ECLI:NL:PHR:2010:BN4241
Parket bij de Hoge Raad
- Mr. Vellinga
- Rechtspraak.nl
Verbeurdverklaring van een auto en de toerekening aan de verdachte
In deze zaak heeft de Hoge Raad zich gebogen over de verbeurdverklaring van een auto die in beslag was genomen. De verdachte was eerder door het Gerechtshof te 's-Gravenhage veroordeeld op 31 oktober 2008. De advocaat van de verdachte, mr. J.S. Nan, heeft cassatie ingesteld en één middel van cassatie voorgesteld. Dit middel betrof de vraag of de auto, die op grond van artikel 33a lid 1, aanhef en onder c, van het Wetboek van Strafrecht (Sr) verbeurd was verklaard, daadwerkelijk aan de verdachte toebehoorde. De verdachte heeft tijdens de zitting in hoger beroep verklaard dat de auto niet van hem was, maar van zijn vrouw. Dit gegeven was cruciaal voor de beoordeling van de verbeurdverklaring.
Het Hof heeft in zijn uitspraak nagelaten om vast te stellen of de auto inderdaad aan de verdachte toebehoorde of aan een ander. Dit was van belang, omdat indien de auto aan een ander toebehoorde, de voorwaarden van artikel 33a lid 2 Sr een nadere motivering van de oplegging van de straf vereisen. De Hoge Raad oordeelt dat het Hof de verbeurdverklaring onvoldoende heeft gemotiveerd, gezien de verklaring van de verdachte. Het middel van cassatie slaagt dan ook, en de Hoge Raad heeft ambtshalve geen gronden gevonden om het bestreden arrest te vernietigen.
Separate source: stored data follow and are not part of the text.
/-- Record ROOM. -/
def State.roomRecord (s : State) (r key event site : Nat) : State :=
  s.record 0x0601 2 ([BitVec.ofNat 8 r, BitVec.ofNat 8 (key % 64), BitVec.ofNat 8 event] ++
    be16 site ++ [BitVec.ofNat 8 (s.room r).spares]) (decide (64 ≤ key))

/-- Rooms of the free pool. -/
def State.freeRooms (s : State) : List Nat :=
  (List.range 64).filter fun r => (s.room r).st == .free && s.roomOn r

/-- R94: the free room chosen to carry an image room that `old` carried; `apart`: the half of its
mirror. -/
def chooseRoom (free : List Nat) (old : Nat) (apart : Option Side) : Option Nat :=
  let ok := free.filter fun r => apart != some (roomSide r)
  ((ok.find? fun r => r / 16 == old / 16).or (ok.find? fun r => r / 32 == old / 32)).or ok.head?

/-- R93: the free room taken for a mirror of the image room that `r` carries. -/
def chooseMirror (free : List Nat) (r : Nat) : Option Nat := free.find? fun x => x / 32 != r / 32

/-! ### Ports (R82, R83) -/

def State.portVal (s : State) (st : Bool) (r : Room) (p : PortImg) : Bool :=
  match p.source with
  | .input n =>
    let f := s.form n
    if !f.invalid then f.v
    else
      let excess := f.sagAt.isSome && Tab.get 0 r.rideEnded p.port == f.sagAt.getD 0 + 1
      match f.held p.ride s.tb r.cells.began with
      | some b => if excess then p.demand else b
      | none => p.demand
  | .invalid n => (s.form n).invalid
  | .inst i o => s.instOut st i o
  | .conn k b => s.connBit st k b
  | .latch i l => s.latch st i l
  | .timer n e => (s.timerBit st n e).getD p.demand
  | _ => false

def State.portsOf (s : State) (st : Bool) (r : Room) (m : RoomImg) : Tab Bool :=
  m.ports.foldl (fun acc p => Tab.set false acc p.port (s.portVal st r p)) []

/-! ### The true pass (R84, R89) -/

def Selector.val (ports ld vals : Tab Bool) : Selector → Bool
  | .const v => v
  | .site n => Tab.get false vals n
  | .port n => Tab.get false ports n
  | .ld n => Tab.get false ld n

def tableAt (t : Half) (i3 i2 i1 i0 : Bool) : Bool :=
  t.getLsbD (8 * b2n i3 + 4 * b2n i2 + 2 * b2n i1 + b2n i0)

/-- Output of a site on the values `vals` of the other sites. -/
def SiteImg.out (x : SiteImg) (c : Cells) (ports vals : Tab Bool) : Bool :=
  match x.mode with
  | .comb => tableAt x.table (x.in3.val ports c.ld vals) (x.in2.val ports c.ld vals)
      (x.in1.val ports c.ld vals) (x.in0.val ports c.ld vals)
  | _ => Tab.get false c.q x.site

/-- Every site once, in the order of the records. -/
def sweep (m : RoomImg) (c : Cells) (ports vals : Tab Bool) : Tab Bool :=
  m.sites.foldl (fun acc x => Tab.set false acc x.site (x.out c ports acc)) vals

/-- `n` sweeps; as many as the room has sites settle every net, for loops pass held elements (R88). -/
def settleNets (m : RoomImg) (c : Cells) (ports : Tab Bool) : Nat → Tab Bool → Tab Bool
  | 0, vals => vals
  | n + 1, vals => settleNets m c ports n (sweep m c ports vals)

def truePass (m : RoomImg) (c : Cells) (ports : Tab Bool) : Tab Bool :=
  settleNets m c ports m.sites.length []

/-- Next state of a delay element (R86, R424): its output and the tick since which its count runs. -/
def delayNext (off q v expired : Bool) (run : Option Nat) (now : Nat) : Bool × Option Nat :=
  let level := !off
  if v != level then (v, none)
  else if q == level then (q, none)
  else
    match run with
    | some t => if expired then (level, none) else (q, some t)
    | none => (q, some now)

/-- Tick at which a count that runs since `t` expires: `n` events of `unit` ticks after the first one
that follows `t`. -/
def expiryOf (unit n t : Nat) : Nat := (t / unit + 1) * unit + n * unit

/-- Commit of one site into the held elements. -/
def SiteImg.commit (x : SiteImg) (ports vals : Tab Bool) (now : Nat) (old c : Cells) : Cells :=
  let v0 := x.in0.val ports old.ld vals
  let v1 := x.in1.val ports old.ld vals
  let v2 := x.in2.val ports old.ld vals
  let set := tableAt x.table false v2 v1 v0
  let clr := tableAt x.table true v2 v1 v0
  let q := Tab.get false old.q x.site
  let delay (off : Bool) : Cells :=
    let r := delayNext off q v0 (old.expired.contains x.site) (Tab.get none old.dly x.site) now
    { c with q := Tab.set false c.q x.site r.1, dly := Tab.set none c.dly x.site r.2 }
  match x.mode with
  | .comb => c
  | .setdom => { c with q := Tab.set false c.q x.site (set || (q && !clr)) }
  | .resetdom => { c with q := Tab.set false c.q x.site (!clr && (set || q)) }
  | .ondly => delay false
  | .offdly => delay true

/-- Commit of one long delay unit (R87). -/
def LdImg.commit (x : LdImg) (ports vals : Tab Bool) (now : Nat) (old c : Cells) : Cells :=
  let v := x.input.val ports old.ld vals
  let r := delayNext x.offDelay (Tab.get false old.ld x.unit) v (old.expired.contains (1000 + x.unit))
    (Tab.get none old.ldDly x.unit) now
  { c with ld := Tab.set false c.ld x.unit r.1, ldDly := Tab.set none c.ldDly x.unit r.2 }

/-- R89 step 5: what a room holds after a commit at tick `now`. -/
def commitCells (m : RoomImg) (old : Cells) (ports : Tab Bool) (now : Nat) : Cells :=
  let vals := truePass m old ports
  let c1 := m.sites.foldl (fun c x => x.commit ports vals now old c) old
  let c2 := m.lds.foldl (fun c x => x.commit ports vals now old c) c1
  let lat := m.latches.foldl (fun acc x => Tab.set false acc x.latch (Tab.get false vals x.site)) []
  let shown := if old.committed then old.latches
    else m.latches.foldl (fun acc x => Tab.set false acc x.latch x.demand) []
  { c2 with latches := lat
            prev := if old.latchAt = now && old.committed then old.prev else shown
            latchAt := if lat = shown && old.committed then old.latchAt else now
            committed := true
            expired := []
            ports := ports
            due := c2.q != old.q || c2.ld != old.ld
            lastEval := now }

/-- Start values (R85, R424). -/
def startCells (m : RoomImg) (now : Nat) : Cells :=
  { Cells.start with
    q := m.sites.foldl (fun acc x =>
      match x.mode with
      | .comb => acc
      | _ => Tab.set false acc x.site x.start) []
    loaded := true, lastEval := now, began := now }

/-! ### Latch changes that consumers see -/

/-- Timers follow the latches of the image room of key `k` from what `old` shows to what `s` shows
(R289, R291); a staged room reaches only the timers in shadow (R292). -/
def State.latchEdges (s old : State) (k : Nat) : State :=
  match s.keyImg k with
  | none => s
  | some m =>
    let st := decide (64 ≤ k)
    let i := k % 64
    let s1 := m.latches.foldl (fun acc x =>
      let a := old.latch st i x.latch
      let b := s.latch st i x.latch
      if a == b then acc
      else (acc.captureFrom 2 (fun n => n == i * 64 + x.latch) (edgeTakes b)
        (fun t => t.shadowed == st)).startLatch st i x.latch b) s
    s1.seeDiffer

/-! ### Rooms that carry something -/

/-- Key of the image room that physical room `r` carries, and in what part: 0 the room, 1 its mirror in
shadow, 2 a mirror not in shadow, 3 its rewrite. -/
def State.part (s : State) (r : Nat) : Option (Nat × Nat) :=
  s.sea.imap.findSome? fun e =>
    if e.2.room == some r then some (e.1, 0)
    else if e.2.mirror == some r then some (e.1, 1)
    else if e.2.building.map Prod.fst == some r then some (e.1, 2)
    else if e.2.rewrite.map Prod.fst == some r then some (e.1, 3)
    else none

/-- A failed room that carries nothing any more, until its self-test begins (R96). -/
def State.dropRoom (s : State) (r : Nat) : State :=
  let v := s.room r
  if v.st = .retired || v.st = .off then s
  else
    s.setRoom r { v with st := .failed, iroom := 0, cells := .start,
                         afterFail := true, differs := false, rideEnded := [] }

/-- What consumers see of the latches of an image room changes at this tick other than by a commit of
its room: what they saw before is kept for the snapshots of the tick (R15). -/
def State.markLatches (s : State) (key : Nat) : State :=
  let v := s.irm key
  match s.keyImg key with
  | none => s
  | some m =>
    if v.wasAt = some s.tb then s
    else
      let st := decide (64 ≤ key)
      s.setIrm key { v with wasAt := some s.tb, was := m.latches.foldl (fun acc x =>
        Tab.set false acc x.latch (s.latchAs st (key % 64) x.latch true)) [] }

/-- A mirror fails or is discarded; the room keeps service (R93). DESIGN CHOICE (log 82): a half-built
mirror that is discarded tests itself before it is free again, so that it is no candidate of the R94 that
follows. -/
def State.dropMirror (s : State) (key : Nat) (failed : Bool) : State :=
  let v := s.irm key
  match v.mirror.or (v.building.map Prod.fst) with
  | none => s
  | some r =>
    let s1 := s.setIrm key { v with mirror := none, building := none, built := false }
    if failed then s1.dropRoom r else s1.roomToTest r false

/-! ### Placing after failures (R93, R94) -/

/-- Image rooms that wait for a rewrite, in the order of R94 and Table 4.3. -/
def State.waiting (s : State) : List Nat :=
  let l := s.sea.imap.filter fun e => e.2.failedAt.isSome && e.2.rewrite.isNone
  let ins (x : Nat × IRoom) : List (Nat × IRoom) → List (Nat × IRoom) := fun ys =>
    ys.takeWhile (fun y => decide (y.2.failedAt.getD 0 ≤ x.2.failedAt.getD 0)) ++ [x] ++
      ys.dropWhile (fun y => decide (y.2.failedAt.getD 0 ≤ x.2.failedAt.getD 0))
  ((l.foldl (fun acc x => ins x acc) []).map Prod.fst)

/-- Begins the rewrite of one image room, if a free room serves it. -/
def State.startRewrite (s : State) (key : Nat) : State :=
  let v := s.irm key
  match chooseRoom s.freeRooms (v.room.getD (key % 64)) none with
  | none => s
  | some r =>
    (s.setIrm key { v with rewrite := some (r, s.tb) }).setRoom r
      { s.room r with st := .rewriting, iroom := key, cells := .start }

/-- Begins the building of a mirror where the image room lacks one (R93). -/
def State.startMirror (s : State) (key : Nat) : State :=
  let v := s.irm key
  match s.keyImg key, v.room with
  | some m, some r =>
    if !m.mirrored || v.mirror.isSome || v.building.isSome || v.failedAt.isSome then s
    else
      match chooseMirror s.freeRooms r with
      | none => s
      | some x =>
        (s.setIrm key { v with building := some (x, s.tb), built := false }).setRoom x
          { s.room x with st := if 64 ≤ key then .staged else .mirror, iroom := key, cells := .start }
  | _, _ => s

/-- An image room has neither a mirror in shadow nor a free room among `free` (Table 4.4). -/
def State.noFree (s : State) (free : List Nat) (key : Nat) : Bool :=
  (s.irm key).mirror.isNone && (chooseRoom free ((s.irm key).room.getD (key % 64)) none).isNone

/-- Free rooms taken in order by those that need one; those that find none. -/
def takeFreeRooms (pick : List Nat → Nat → Option Nat) (keys free : List Nat) : List Nat × List Nat :=
  keys.foldl (fun acc k =>
    match pick acc.1 k with
    | some r => (acc.1.erase r, acc.2)
    | none => (acc.1, acc.2 ++ [k])) (free, [])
De conclusie van de Advocaat-Generaal strekt tot vernietiging van het bestreden arrest voor wat betreft de straf van verbeurdverklaring. De zaak wordt terugverwezen naar het Hof, of eventueel naar een aangrenzend Hof, om het bestaande hoger beroep opnieuw te berechten en af te doen. Het beroep wordt voor het overige verworpen.